===== Supplied material

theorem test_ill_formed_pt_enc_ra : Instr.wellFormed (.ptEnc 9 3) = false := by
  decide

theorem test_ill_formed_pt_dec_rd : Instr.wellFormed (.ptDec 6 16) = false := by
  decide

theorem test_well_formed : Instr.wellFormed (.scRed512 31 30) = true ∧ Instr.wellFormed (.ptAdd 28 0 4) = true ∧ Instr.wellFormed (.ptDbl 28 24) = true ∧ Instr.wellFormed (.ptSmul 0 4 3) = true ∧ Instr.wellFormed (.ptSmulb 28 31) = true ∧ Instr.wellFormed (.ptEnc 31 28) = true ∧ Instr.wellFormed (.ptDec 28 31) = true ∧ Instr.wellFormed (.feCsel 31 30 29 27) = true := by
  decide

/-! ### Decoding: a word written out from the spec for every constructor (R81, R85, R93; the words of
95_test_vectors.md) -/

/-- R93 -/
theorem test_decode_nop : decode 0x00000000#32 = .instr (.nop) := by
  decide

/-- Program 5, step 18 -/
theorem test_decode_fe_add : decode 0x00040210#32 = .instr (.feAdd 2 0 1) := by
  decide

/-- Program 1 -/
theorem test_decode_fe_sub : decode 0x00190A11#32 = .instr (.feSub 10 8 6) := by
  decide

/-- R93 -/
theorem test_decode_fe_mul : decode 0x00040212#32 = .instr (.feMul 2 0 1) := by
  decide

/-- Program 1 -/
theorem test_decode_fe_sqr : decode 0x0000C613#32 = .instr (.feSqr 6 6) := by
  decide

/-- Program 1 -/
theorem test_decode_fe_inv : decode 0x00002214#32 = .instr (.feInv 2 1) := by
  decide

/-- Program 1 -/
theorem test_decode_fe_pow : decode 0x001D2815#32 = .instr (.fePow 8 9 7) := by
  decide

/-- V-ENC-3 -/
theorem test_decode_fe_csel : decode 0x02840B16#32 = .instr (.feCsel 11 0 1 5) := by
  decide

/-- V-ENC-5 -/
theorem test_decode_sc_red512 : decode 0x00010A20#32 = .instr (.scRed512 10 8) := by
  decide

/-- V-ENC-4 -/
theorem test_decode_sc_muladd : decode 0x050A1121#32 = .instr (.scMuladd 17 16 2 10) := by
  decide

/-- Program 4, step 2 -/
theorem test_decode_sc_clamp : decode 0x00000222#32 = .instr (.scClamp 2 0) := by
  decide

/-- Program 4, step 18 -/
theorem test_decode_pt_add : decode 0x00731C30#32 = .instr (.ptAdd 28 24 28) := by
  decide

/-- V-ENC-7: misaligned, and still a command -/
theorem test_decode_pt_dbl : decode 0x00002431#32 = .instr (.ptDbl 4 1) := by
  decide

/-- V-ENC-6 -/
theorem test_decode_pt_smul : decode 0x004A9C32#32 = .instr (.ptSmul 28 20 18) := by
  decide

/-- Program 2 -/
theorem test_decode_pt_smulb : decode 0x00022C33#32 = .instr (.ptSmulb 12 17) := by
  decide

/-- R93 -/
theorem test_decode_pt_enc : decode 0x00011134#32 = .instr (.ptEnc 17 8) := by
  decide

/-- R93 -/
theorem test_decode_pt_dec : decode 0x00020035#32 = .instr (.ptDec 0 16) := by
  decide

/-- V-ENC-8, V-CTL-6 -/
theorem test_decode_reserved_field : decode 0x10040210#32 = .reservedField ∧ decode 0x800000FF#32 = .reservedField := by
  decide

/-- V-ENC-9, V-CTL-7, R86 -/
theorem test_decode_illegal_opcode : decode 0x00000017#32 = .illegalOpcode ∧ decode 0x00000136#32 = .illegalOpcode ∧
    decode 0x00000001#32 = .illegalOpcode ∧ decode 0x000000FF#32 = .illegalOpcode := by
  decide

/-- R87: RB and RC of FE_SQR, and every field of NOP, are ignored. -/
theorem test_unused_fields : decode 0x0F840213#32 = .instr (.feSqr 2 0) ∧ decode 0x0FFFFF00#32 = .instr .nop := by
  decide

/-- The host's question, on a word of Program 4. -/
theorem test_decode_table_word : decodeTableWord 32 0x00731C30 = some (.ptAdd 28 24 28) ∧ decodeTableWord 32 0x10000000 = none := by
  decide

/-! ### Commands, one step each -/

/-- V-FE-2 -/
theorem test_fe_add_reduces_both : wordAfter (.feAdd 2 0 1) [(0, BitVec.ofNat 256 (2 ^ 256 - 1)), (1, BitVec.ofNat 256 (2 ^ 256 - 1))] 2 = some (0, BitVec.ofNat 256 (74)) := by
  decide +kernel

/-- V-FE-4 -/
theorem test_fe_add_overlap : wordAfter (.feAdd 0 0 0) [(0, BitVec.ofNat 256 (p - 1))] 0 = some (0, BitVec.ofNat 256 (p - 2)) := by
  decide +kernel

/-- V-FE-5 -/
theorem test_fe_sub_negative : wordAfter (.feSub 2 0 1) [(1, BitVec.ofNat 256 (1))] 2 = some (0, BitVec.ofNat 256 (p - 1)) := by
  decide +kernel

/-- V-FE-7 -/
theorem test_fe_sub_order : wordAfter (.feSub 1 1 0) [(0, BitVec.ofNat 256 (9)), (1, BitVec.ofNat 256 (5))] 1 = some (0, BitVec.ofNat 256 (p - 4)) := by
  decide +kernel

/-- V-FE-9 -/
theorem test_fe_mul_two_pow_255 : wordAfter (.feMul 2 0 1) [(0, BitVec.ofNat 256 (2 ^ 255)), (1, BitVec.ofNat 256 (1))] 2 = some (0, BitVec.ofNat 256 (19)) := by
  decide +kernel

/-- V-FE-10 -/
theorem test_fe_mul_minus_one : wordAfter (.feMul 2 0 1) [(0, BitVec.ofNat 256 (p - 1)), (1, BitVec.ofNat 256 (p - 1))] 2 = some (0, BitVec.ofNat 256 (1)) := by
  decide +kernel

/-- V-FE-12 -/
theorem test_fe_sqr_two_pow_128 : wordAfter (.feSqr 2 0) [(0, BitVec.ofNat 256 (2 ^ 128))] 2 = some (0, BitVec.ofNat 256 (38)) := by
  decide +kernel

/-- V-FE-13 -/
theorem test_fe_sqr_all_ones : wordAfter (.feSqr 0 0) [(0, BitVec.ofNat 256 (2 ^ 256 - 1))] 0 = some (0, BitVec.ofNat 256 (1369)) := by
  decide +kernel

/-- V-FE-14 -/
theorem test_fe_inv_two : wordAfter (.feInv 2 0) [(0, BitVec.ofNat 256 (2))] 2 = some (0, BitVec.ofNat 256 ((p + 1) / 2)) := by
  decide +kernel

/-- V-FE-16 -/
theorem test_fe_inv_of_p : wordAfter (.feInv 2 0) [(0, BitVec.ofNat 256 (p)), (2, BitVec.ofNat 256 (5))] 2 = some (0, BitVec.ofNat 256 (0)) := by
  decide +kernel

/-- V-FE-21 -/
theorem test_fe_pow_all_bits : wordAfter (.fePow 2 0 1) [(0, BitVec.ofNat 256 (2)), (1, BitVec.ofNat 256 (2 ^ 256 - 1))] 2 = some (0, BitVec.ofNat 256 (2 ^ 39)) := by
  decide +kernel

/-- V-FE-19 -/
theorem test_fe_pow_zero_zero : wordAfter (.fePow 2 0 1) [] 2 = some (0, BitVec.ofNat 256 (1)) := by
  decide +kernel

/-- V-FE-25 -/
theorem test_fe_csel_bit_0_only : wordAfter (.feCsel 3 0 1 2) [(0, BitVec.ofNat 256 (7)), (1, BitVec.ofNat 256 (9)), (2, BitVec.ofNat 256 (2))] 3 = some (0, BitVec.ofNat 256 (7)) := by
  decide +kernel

==========

### [What is being asked]
All the lines above should appear again in the answer, exactly as written.

### [Solution to this task]
theorem test_ill_formed_pt_enc_ra : Instr.wellFormed (.ptEnc 9 3) = false := by
  decide

theorem test_ill_formed_pt_dec_rd : Instr.wellFormed (.ptDec 6 16) = false := by
  decide

theorem test_well_formed : Instr.wellFormed (.scRed512 31 30) = true ∧ Instr.wellFormed (.ptAdd 28 0 4) = true ∧ Instr.wellFormed (.ptDbl 28 24) = true ∧ Instr.wellFormed (.ptSmul 0 4 3) = true ∧ Instr.wellFormed (.ptSmulb 28 31) = true ∧ Instr.wellFormed (.ptEnc 31 28) = true ∧ Instr.wellFormed (.ptDec 28 31) = true ∧ Instr.wellFormed (.feCsel 31 30 29 27) = true := by
  decide

/-! ### Decoding: a word written out from the spec for every constructor (R81, R85, R93; the words of
95_test_vectors.md) -/

/-- R93 -/
theorem test_decode_nop : decode 0x00000000#32 = .instr (.nop) := by
  decide

/-- Program 5, step 18 -/
theorem test_decode_fe_add : decode 0x00040210#32 = .instr (.feAdd 2 0 1) := by
  decide

/-- Program 1 -/
theorem test_decode_fe_sub : decode 0x00190A11#32 = .instr (.feSub 10 8 6) := by
  decide

/-- R93 -/
theorem test_decode_fe_mul : decode 0x00040212#32 = .instr (.feMul 2 0 1) := by
  decide

/-- Program 1 -/
theorem test_decode_fe_sqr : decode 0x0000C613#32 = .instr (.feSqr 6 6) := by
  decide

/-- Program 1 -/
theorem test_decode_fe_inv : decode 0x00002214#32 = .instr (.feInv 2 1) := by
  decide

/-- Program 1 -/
theorem test_decode_fe_pow : decode 0x001D2815#32 = .instr (.fePow 8 9 7) := by
  decide

/-- V-ENC-3 -/
theorem test_decode_fe_csel : decode 0x02840B16#32 = .instr (.feCsel 11 0 1 5) := by
  decide

/-- V-ENC-5 -/
theorem test_decode_sc_red512 : decode 0x00010A20#32 = .instr (.scRed512 10 8) := by
  decide

/-- V-ENC-4 -/
theorem test_decode_sc_muladd : decode 0x050A1121#32 = .instr (.scMuladd 17 16 2 10) := by
  decide

/-- Program 4, step 2 -/
theorem test_decode_sc_clamp : decode 0x00000222#32 = .instr (.scClamp 2 0) := by
  decide

/-- Program 4, step 18 -/
theorem test_decode_pt_add : decode 0x00731C30#32 = .instr (.ptAdd 28 24 28) := by
  decide

/-- V-ENC-7: misaligned, and still a command -/
theorem test_decode_pt_dbl : decode 0x00002431#32 = .instr (.ptDbl 4 1) := by
  decide

/-- V-ENC-6 -/
theorem test_decode_pt_smul : decode 0x004A9C32#32 = .instr (.ptSmul 28 20 18) := by
  decide

/-- Program 2 -/
theorem test_decode_pt_smulb : decode 0x00022C33#32 = .instr (.ptSmulb 12 17) := by
  decide

/-- R93 -/
theorem test_decode_pt_enc : decode 0x00011134#32 = .instr (.ptEnc 17 8) := by
  decide

/-- R93 -/
theorem test_decode_pt_dec : decode 0x00020035#32 = .instr (.ptDec 0 16) := by
  decide

/-- V-ENC-8, V-CTL-6 -/
theorem test_decode_reserved_field : decode 0x10040210#32 = .reservedField ∧ decode 0x800000FF#32 = .reservedField := by
  decide

/-- V-ENC-9, V-CTL-7, R86 -/
theorem test_decode_illegal_opcode : decode 0x00000017#32 = .illegalOpcode ∧ decode 0x00000136#32 = .illegalOpcode ∧
    decode 0x00000001#32 = .illegalOpcode ∧ decode 0x000000FF#32 = .illegalOpcode := by
  decide

/-- R87: RB and RC of FE_SQR, and every field of NOP, are ignored. -/
theorem test_unused_fields : decode 0x0F840213#32 = .instr (.feSqr 2 0) ∧ decode 0x0FFFFF00#32 = .instr .nop := by
  decide

/-- The host's question, on a word of Program 4. -/
theorem test_decode_table_word : decodeTableWord 32 0x00731C30 = some (.ptAdd 28 24 28) ∧ decodeTableWord 32 0x10000000 = none := by
  decide

/-! ### Commands, one step each -/

/-- V-FE-2 -/
theorem test_fe_add_reduces_both : wordAfter (.feAdd 2 0 1) [(0, BitVec.ofNat 256 (2 ^ 256 - 1)), (1, BitVec.ofNat 256 (2 ^ 256 - 1))] 2 = some (0, BitVec.ofNat 256 (74)) := by
  decide +kernel

/-- V-FE-4 -/
theorem test_fe_add_overlap : wordAfter (.feAdd 0 0 0) [(0, BitVec.ofNat 256 (p - 1))] 0 = some (0, BitVec.ofNat 256 (p - 2)) := by
  decide +kernel

/-- V-FE-5 -/
theorem test_fe_sub_negative : wordAfter (.feSub 2 0 1) [(1, BitVec.ofNat 256 (1))] 2 = some (0, BitVec.ofNat 256 (p - 1)) := by
  decide +kernel

/-- V-FE-7 -/
theorem test_fe_sub_order : wordAfter (.feSub 1 1 0) [(0, BitVec.ofNat 256 (9)), (1, BitVec.ofNat 256 (5))] 1 = some (0, BitVec.ofNat 256 (p - 4)) := by
  decide +kernel

/-- V-FE-9 -/
theorem test_fe_mul_two_pow_255 : wordAfter (.feMul 2 0 1) [(0, BitVec.ofNat 256 (2 ^ 255)), (1, BitVec.ofNat 256 (1))] 2 = some (0, BitVec.ofNat 256 (19)) := by
  decide +kernel

/-- V-FE-10 -/
theorem test_fe_mul_minus_one : wordAfter (.feMul 2 0 1) [(0, BitVec.ofNat 256 (p - 1)), (1, BitVec.ofNat 256 (p - 1))] 2 = some (0, BitVec.ofNat 256 (1)) := by
  decide +kernel

/-- V-FE-12 -/
theorem test_fe_sqr_two_pow_128 : wordAfter (.feSqr 2 0) [(0, BitVec.ofNat 256 (2 ^ 128))] 2 = some (0, BitVec.ofNat 256 (38)) := by
  decide +kernel

/-- V-FE-13 -/
theorem test_fe_sqr_all_ones : wordAfter (.feSqr 0 0) [(0, BitVec.ofNat 256 (2 ^ 256 - 1))] 0 = some (0, BitVec.ofNat 256 (1369)) := by
  decide +kernel

/-- V-FE-14 -/
theorem test_fe_inv_two : wordAfter (.feInv 2 0) [(0, BitVec.ofNat 256 (2))] 2 = some (0, BitVec.ofNat 256 ((p + 1) / 2)) := by
  decide +kernel

/-- V-FE-16 -/
theorem test_fe_inv_of_p : wordAfter (.feInv 2 0) [(0, BitVec.ofNat 256 (p)), (2, BitVec.ofNat 256 (5))] 2 = some (0, BitVec.ofNat 256 (0)) := by
  decide +kernel

/-- V-FE-21 -/
theorem test_fe_pow_all_bits : wordAfter (.fePow 2 0 1) [(0, BitVec.ofNat 256 (2)), (1, BitVec.ofNat 256 (2 ^ 256 - 1))] 2 = some (0, BitVec.ofNat 256 (2 ^ 39)) := by
  decide +kernel

/-- V-FE-19 -/
theorem test_fe_pow_zero_zero : wordAfter (.fePow 2 0 1) [] 2 = some (0, BitVec.ofNat 256 (1)) := by
  decide +kernel

/-- V-FE-25 -/
theorem test_fe_csel_bit_0_only : wordAfter (.feCsel 3 0 1 2) [(0, BitVec.ofNat 256 (7)), (1, BitVec.ofNat 256 (9)), (2, BitVec.ofNat 256 (2))] 3 = some (0, BitVec.ofNat 256 (7)) := by
  decide +kernel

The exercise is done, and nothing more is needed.